The join operator automatically binds the variable $input i to each element of <input i>. These variables can be used by both, the <join conditions> and the <output expression> to access the elements of each input. To rename the default-name of the variable $input i the <input i> in the described syntax has to be replaced with <variable name> in <input i>.

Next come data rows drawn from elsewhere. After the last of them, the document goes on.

/-- Settles O22: the two cases of the transform, with the fields the decoder reads from K. -/
theorem controlTransformModifiesTheAddress : Obligations.ControlTransformModifiesTheAddress := by
  refine ⟨val_effectiveAddress, fun K F => ?_⟩
  obtain ⟨haddress, -, hmodifier⟩ := decode_fields K
  rw [haddress, hmodifier]
  by_cases h : K.get 9 = .zero
  · rw [controlTransform_of_zero F h, h]
    exact ⟨rfl, fun hne => absurd rfl hne, fun _ => rfl⟩
  · rw [controlTransform_of_ne_zero F h]
    exact ⟨Word.slice_append_left _ _, fun _ => Word.slice_append_right _ _, fun hz => absurd hz h⟩

/-! ### Stepping through FRAM (spec 41_cycle.md R213, R214) -/

/-- The address after a long one is page 0 of its row. -/
theorem ofInt_succ_of_long {a : Word 5} (h : a.get 5 = .neg) :
    (Word.ofInt 5 (a.val + 1)).get 5 ≠ .neg ∧ page (Word.ofInt 5 (a.val + 1)) = 0 ∧
      row (Word.ofInt 5 (a.val + 1)) = row a := by
  have hsucc : a.val + 1 = 3 * ((row a : Int) - 40) + (0 : Nat) := by
    rw [val_eq_row, h, Trit.toInt]
    omega
  have hrow := row_le a
  rw [hsucc]
  exact (short_iff_val (by omega)).mpr (val_ofInt_short (by omega) (by omega))

/-- The second increment of R213 leaves the negative zone, which the first may have entered. -/
theorem nextAddress_short (c : Word 5) : (nextAddress c).get 5 ≠ .neg := by
  unfold nextAddress
  split
  · next hneg => exact (ofInt_succ_of_long hneg).1
  · next hshort => exact hshort

/-- From page 1 of row 80 stepping wraps to page 0 of row 0: 121 + 1 is the long address -121, which is skipped. -/
theorem nextAddress_of_last {c : Word 5} (h : c.get 5 ≠ .neg ∧ page c = 1 ∧ row c = 80) :
    page (nextAddress c) = 0 ∧ row (nextAddress c) = 0 := by
  have hval : (Word.ofInt 5 (c.val + 1)).val = -121 := by
    rw [val_ofInt_five, (short_iff_val (by omega)).mp h]
    rfl
  have hrow := val_eq_row (Word.ofInt 5 (c.val + 1))
  have htrit := ((Word.ofInt 5 (c.val + 1)).get 5).toInt_cases
  have hneg : (Word.ofInt 5 (c.val + 1)).get 5 = .neg := by
    apply Trit.toInt_injective
    rw [Trit.toInt]
    omega
  obtain ⟨-, hpage, hnext⟩ := ofInt_succ_of_long hneg
  rw [hneg, Trit.toInt] at hrow
  rw [nextAddress, if_pos hneg]
  exact ⟨hpage, by omega⟩

theorem nextAddress_of_page_one_mod {c : Word 5} (hshort : c.get 5 ≠ .neg) (hpage : page c = 1) :
    page (nextAddress c) = 0 ∧ row (nextAddress c) = (row c + 1) % 81 := by
  rcases (row_le c).lt_or_eq with hlt | hlast
  · obtain ⟨-, hpage', hrow⟩ := nextAddress_of_page_one ⟨hshort, hpage, rfl⟩ hlt
    exact ⟨hpage', by omega⟩
  · obtain ⟨hpage', hrow⟩ := nextAddress_of_last ⟨hshort, hpage, hlast⟩
    exact ⟨hpage', by omega⟩

/-- The place of a short address in the order of stepping: the rows in turn, page 0 of each before page 1. -/
def place (c : Word 5) : Nat := 2 * row c + page c

theorem place_eq_iff (c : Word 5) {p r : Nat} (hp : p < 2) : place c = 2 * r + p ↔ page c = p ∧ row c = r := by
  have := page_le c
  unfold place
  omega

theorem place_lt (c : Word 5) : place c < 162 := by
  have := page_le c
  have := row_le c
  unfold place
  omega

theorem place_injective {c c' : Word 5} (h : c.get 5 ≠ .neg) (h' : c'.get 5 ≠ .neg) (heq : place c = place c') :
    c = c' := by
  obtain ⟨hpage, hrow⟩ := (place_eq_iff c (by have := page_le c'; omega)).mp heq
  apply Word.val_injective
  rw [val_of_short h, val_of_short h', hpage, hrow]

/-- Each step goes to the next of the 162 places, the last before the first (R214). -/
theorem place_nextAddress {c : Word 5} (h : c.get 5 ≠ .neg) : place (nextAddress c) = (place c + 1) % 162 := by
  have hrow := row_le c
  obtain hpage | hpage : page c = 0 ∨ page c = 1 := by have := page_le c; omega
  · obtain ⟨-, hpage', hrow'⟩ := nextAddress_of_page_zero ⟨h, hpage, rfl⟩
    rw [place, place, hpage, hpage', hrow']
    omega
  · obtain ⟨hpage', hrow'⟩ := nextAddress_of_page_one_mod h hpage
    rw [place, place, hpage, hpage', hrow']
    omega

theorem place_iterate {c : Word 5} (h : c.get 5 ≠ .neg) (k : Nat) :
    (nextAddress^[k] c).get 5 ≠ .neg ∧ place (nextAddress^[k] c) = (place c + k) % 162 := by
  induction k with
  | zero => exact ⟨h, (Nat.mod_eq_of_lt (place_lt c)).symm⟩
  | succ k ih =>
    obtain ⟨hshort, hplace⟩ := ih
    rw [Function.iterate_succ_apply']
    refine ⟨nextAddress_short _, ?_⟩
    rw [place_nextAddress hshort, hplace]
    omega

/-- Settles O29: `k` steps move the place by `k` modulo 162, and each of the 162 places is one row of one page. -/
theorem steppingVisitsEveryRowOnce : Obligations.SteppingVisitsEveryRowOnce := by
  refine ⟨nextAddress_short, fun c h => ⟨fun hpage => ?_, nextAddress_of_page_one_mod h, ?_, fun p r hp hr => ?_⟩⟩
  · exact (nextAddress_of_page_zero ⟨h, hpage, rfl⟩).2
  · obtain ⟨hshort, hplace⟩ := place_iterate h 162
    rw [Nat.add_mod_right, Nat.mod_eq_of_lt (place_lt c)] at hplace
    exact place_injective hshort h hplace
  · have hlt := place_lt c
    simp only [← place_eq_iff _ hp, (place_iterate h _).2]
    exact ⟨(2 * r + p + 162 - place c) % 162, by omega, fun k hk => by omega⟩

end Sys2Proof.Machine

/-! ### XOR as arithmetic (spec 40_alu.md R144, R145) -/

namespace Sys2Proof

/-- XOR_TABLE read as arithmetic, on all nine pairs (40_alu.md R144, decision D10). -/
theorem Trit.toInt_xor (a b : Trit) : (a.xor b).toInt = -max (-1) (min 1 (a.toInt + b.toInt)) := by
  cases a <;> cases b <;> rfl

theorem Trit.zero_xor (t : Trit) : Trit.zero.xor t = t.not := by cases t <;> rfl

/-- Below a short operand, whose positions there are zero (20_memory.md R79), XOR negates. -/
theorem RawWord.get_to18_short_xor (w : Word 9) (S : Word 18) {i : Int} (hi : 9 < i) :
    ((RawWord.short w).to18.xor S).get i = (S.get i).not := by
  rw [Word.get_xor, RawWord.get_to18_short, if_neg (not_le.mpr hi), Trit.zero_xor]

end Sys2Proof

/-! ### Accumulator and multiply codes in range (spec 42_accumulator.md, 43_multiply.md) -/

namespace Sys2Proof.Machine

/-- The accumulator write of R230 ends in one state: W is the sign of the value written, and C advances (decision D7). -/
theorem continueStep_setSAndW (s : State) (v : Word 18) :
    continueStep (s.setSAndW v) = .next { s with S := v, W := Trit.ofSign v.val, C := nextAddress s.C } := by
  rw [← v.sgn_eq_ofSign]
  rfl

theorem exec_lds {a : Word 5} {m : Trit} {s : State} {M : RawWord} (hM : framLoad s.fram (s.ea a m) = .ok M) :
    exec (.lds a m) s =
      .next { s with S := M.to18, W := Trit.ofSign M.to18.val, C := nextAddress s.C } :=
  (withOperand_ok hM).trans (continueStep_setSAndW s M.to18)

theorem exec_ldr {a : Word 5} {m : Trit} {s : State} {M : RawWord} (hM : framLoad s.fram (s.ea a m) = .ok M) :
    exec (.ldr a m) s = .next { s with R := M.to18, C := nextAddress s.C } := withOperand_ok hM

theorem exec_hlt {a : Word 5} {m : Trit} {s : State} {M : RawWord} (hM : framLoad s.fram (s.ea a m) = .ok M) :
    exec (.hlt a m) s = .next { s with R := M.to18, status := .stopDone } := withOperand_ok hM

theorem exec_xor {a : Word 5} {m : Trit} {s : State} {M : RawWord} (hM : framLoad s.fram (s.ea a m) = .ok M) :
    exec (.xor a m) s =
      .next { s with S := M.to18.xor s.S, W := Trit.ofSign (M.to18.xor s.S).val, C := nextAddress s.C } :=
  (withOperand_ok hM).trans (continueStep_setSAndW s (M.to18.xor s.S))

/-- `193710244` is `H_18` (41_cycle.md R216). -/
theorem val_ofInt_of_inRange {x : Int} (h : |x| ≤ 193710244) : (Word.ofInt 18 x).val = x :=
  Word.val_ofInt_of_abs_le h

/-- An exact result in range is not wrapped: W is its sign, and C advances (41_cycle.md R216). -/
theorem accumulate_of_inRange {x : Int} {s : State} (h : |x| ≤ 193710244) :
    accumulate x s =
      .next { s.freePhases with S := Word.ofInt 18 x, W := Trit.ofSign x, C := nextAddress s.C } := by
  rw [accumulate, overflow_eq_false_iff.mpr h, if_neg Bool.false_ne_true, continueStep_setSAndW,
    val_ofInt_of_inRange h]
  rfl

/-- Settles O40: the operand that an accessible address delivers is the new S. -/
theorem loadSTakesTheOperand : Obligations.LoadSTakesTheOperand := by
  intro a m s hacc
  obtain ⟨M, hM⟩ := framLoad_of_accessible (fram := s.fram) hacc
  exact ⟨M, hM, exec_lds hM⟩

/-- Settles O41: both codes load R with the operand and differ in how the step ends. -/
theorem loadRAndHalt : Obligations.LoadRAndHalt := by
  intro a m s hacc
  obtain ⟨M, hM⟩ := framLoad_of_accessible (fram := s.fram) hacc
  exact ⟨M, hM, exec_ldr hM, exec_hlt hM⟩

/-- Settles O42: position by position, by the arithmetic reading of XOR_TABLE; the positions below a short operand are
zero. -/
theorem xorCombinesTritByTrit : Obligations.XorCombinesTritByTrit := by
  intro a m s hacc
  obtain ⟨M, hM⟩ := framLoad_of_accessible (fram := s.fram) hacc
  refine ⟨M, _, hM, exec_xor hM, fun i => ?_, ?_, rfl⟩
  · rw [Word.get_xor, Trit.toInt_xor]
  · rintro w rfl i hi
    exact RawWord.get_to18_short_xor w s.S hi

/-- Settles O43: each code ends in the overflow check of its exact result, which passes. -/
theorem checkedSumsInRange : Obligations.CheckedSumsInRange := by
  intro a m s hacc
  obtain ⟨M, hM⟩ := framLoad_of_accessible (fram := s.fram) hacc
  refine ⟨M, hM, fun i x hi hx => ?_⟩
  exact ⟨_, (exec_checkedSum hM hi).trans (accumulate_of_inRange hx), val_ofInt_of_inRange hx, rfl⟩

end Sys2Proof.Machine

/-! ### The selected product and MUL (spec 43_multiply.md R259, R260) -/

namespace Sys2Proof

namespace Word

variable {L : Nat}

/-- A word is made of its high `m` trits and its low `n` trits. -/
theorem append_slices {m n : Nat} (w : Word (m + n)) : (w.slice 1 m).append (w.slice (m + 1) n) = w :=
  ext_get fun i h1 h2 => by
    rw [get_append, get_slice, get_slice]
    split
    · rw [if_pos ⟨h1, by omega⟩]; congr 1; omega
    · rw [if_pos (by omega)]; congr 1; omega

/-- Cutting off the low `n` trits rounds to nearest: what is cut is the value of a balanced word (00_scope.md R13). -/
theorem two_mul_abs_val_sub_high_lt {m n : Nat} (w : Word L) (hL : L = m + n) :
    2 * |w.val - 3 ^ n * (w.slice 1 m).val| < 3 ^ n := by
  subst hL
  have hcut : w.val - 3 ^ n * (w.slice 1 m).val = (w.slice (m + 1) n).val := by
    rw [sub_eq_iff_eq_add', ← val_append, append_slices]
  have hlow := (w.slice (m + 1) n).abs_val_le
  rw [hcut, three_pow_eq]
  omega

/-- The double length holds every product (40_alu.md R154). -/
theorem val_mul {m n : Nat} (a : Word m) (b : Word n) : (a.mul b).val = a.val * b.val :=
  val_ofInt_of_abs_le (abs_mul_val_le a b)

end Word

end Sys2Proof

namespace Sys2Proof.Machine

/-- MulSel in numbers: the high 9 trits of the product, scaled (43_multiply.md R259, decision D8). -/
theorem val_mulSel (x y : Word 18) : (mulSel x y).val = 3 ^ 9 * ((x.mul y).slice 1 9).val := by
  rw [mulSel, val_atHigh]

/-- Settles O39: the integer is the value of the product's high 9 trits, and its low 27 trits are the rounding error. -/
theorem mulSelRoundsTheProduct : Obligations.MulSelRoundsTheProduct := by
  intro x y
  refine ⟨((x.mul y).slice 1 9).val, val_mulSel x y, ?_, abs_val_mulSel_le x y⟩
  rw [← Word.val_mul]
  exact (x.mul y).two_mul_abs_val_sub_high_lt rfl

/-- MUL runs to its end: its result is in range, so the overflow check writes it unwrapped (43_multiply.md R260,
decision D25). -/
theorem exec_mul {a : Word 5} {m : Trit} {s : State} {M : RawWord} (hM : framLoad s.fram (s.ea a m) = .ok M) :
    exec (.mul a m) s =
      .next { s.freePhases with
        R := (s.S.slice 1 9).atHigh
        S := mulSel M.to18 (s.S.slice 1 9).atHigh
        W := Trit.ofSign (mulSel M.to18 (s.S.slice 1 9).atHigh).val
        C := nextAddress s.C } := by
  have hrange : |(mulSel M.to18 (s.S.slice 1 9).atHigh).val| ≤ 193710244 :=
    (abs_val_mulSel_le _ _).trans (by decide)
  calc
    exec (.mul a m) s = accumulate (mulSel M.to18 (s.S.slice 1 9).atHigh).val (s.setR (s.S.slice 1 9).atHigh) :=
      withOperand_ok hM
    _ = _ := by
      rw [accumulate_of_inRange hrange, Word.ofInt_val]
      rfl

/-- Settles O45: the operand is delivered, and MUL runs to its end on it. -/
theorem mulNeverOverflows : Obligations.MulNeverOverflows := by
  intro a m s hacc
  obtain ⟨M, hM⟩ := framLoad_of_accessible (fram := s.fram) hacc
  exact ⟨M, _, hM, exec_mul hM, rfl, rfl, rfl⟩

end Sys2Proof.Machine

/-! ### Control transfer and STC (spec 44_control.md) -/

namespace Sys2Proof.Machine

theorem branchIf_taken {p : Prop} [Decidable p] (h : p) (a : Word 5) (m : Trit) (s : State) :
    branchIf (decide p) a m s = .next { s with C := s.ea a m } :=
  branchIf_next.mpr (.inl ⟨decide_eq_true h, rfl⟩)

theorem branchIf_not_taken {p : Prop} [Decidable p] (h : ¬p) (a : Word 5) (m : Trit) (s : State) :
    branchIf (decide p) a m s = .next { s with C := nextAddress s.C } :=
  branchIf_next.mpr (.inr ⟨decide_eq_false h, rfl⟩)

/-- Settles O46: BZ, BP and BN are the two ends of `branchIf` on their sign of W, and JMP is its jump alone. -/
theorem branchesFollowW : Obligations.BranchesFollowW := fun a m s =>
  ⟨fun hzero => branchIf_taken hzero a m s, fun hzero => branchIf_not_taken hzero a m s,
    fun hpos => branchIf_taken hpos a m s, fun hpos => branchIf_not_taken hpos a m s,
    fun hneg => branchIf_taken hneg a m s, fun hneg => branchIf_not_taken hneg a m s,
    jumpTo_next.mpr rfl⟩

/-- At an accessible address a storing arm goes on to its rest, with the stored rows in FRAM (20_memory.md R81). -/
theorem storeAndThen_completes {L : Nat} {a : Word 5} {s : State} (hcanon : s.canonical) (hacc : accessible a)
    (v : Word L) (k : State → StepOutcome State) :
    ∃ fram', storeAndThen a v s k = k (s.setFram fram') ∧ rowsAfterStore s.fram fram' a (v.resize 18) := by
  obtain ⟨hwf, -⟩ := hcanon
  obtain ⟨fram', hs⟩ := framStore_of_accessible (fram := s.fram) (v := v) hacc
  exact ⟨fram', storeAndThen_ok hs, framStore_rows hwf hs⟩

/-- Settles O47: the rest of STC only advances C, so the C it stores is its own address. -/
theorem storeCStoresItsOwnAddress : Obligations.StoreCStoresItsOwnAddress := by
  intro a m s hcanon hacc
  obtain ⟨fram', hstore, hrows⟩ := storeAndThen_completes hcanon hacc s.C continueStep
  exact ⟨fram', hstore.trans (continueStep_next.mpr rfl), hrows⟩

end Sys2Proof.Machine

/-! ### The index register (spec 45_index.md) -/

namespace Sys2Proof.Machine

default variable names without preserve option
$users = read from 'users.json';
$pages = read from 'pages.json';
$result = join $users, $pages
where $users.id == $pages.userid
into {
$users.name,
$pages.*
};
write $result to 'result.json';
this example renames all of the default variable names
$users = read from 'users.json';
$pages = read from 'pages.json';
$result = join $u in $users, $p in $pages
where $u.id == $p.userid
into {
$u.name,
$p.*
};
write $result to 'result.json';
the next example makes use of the preserve option
$users = read from 'users.json';
$pages = read from 'pages.json';
$result = join $u in $users, $p in $pages
preserve $u
where $u.id == $p.userid
into {
$u.name,
$p.*
};
write $result to 'result.json';
to show that not only equi-joins are possible, the following join condition could be used
...
where $u.id < $p.userid
...
The group operator groups the elements of one or more inputs on a grouping key into one output. The resulting output contains one item for each group. During the process of transforming a whole group into the result item aggregate functions like count() and sum() can be applied. If the group operator is specified with a single input, its semantic is equivalent to SQL's GROUP BY clause.
single input
group <input> by <grouping expression> into <aggregation expression>;
input: a set of elements of type T (e.g. array of type T)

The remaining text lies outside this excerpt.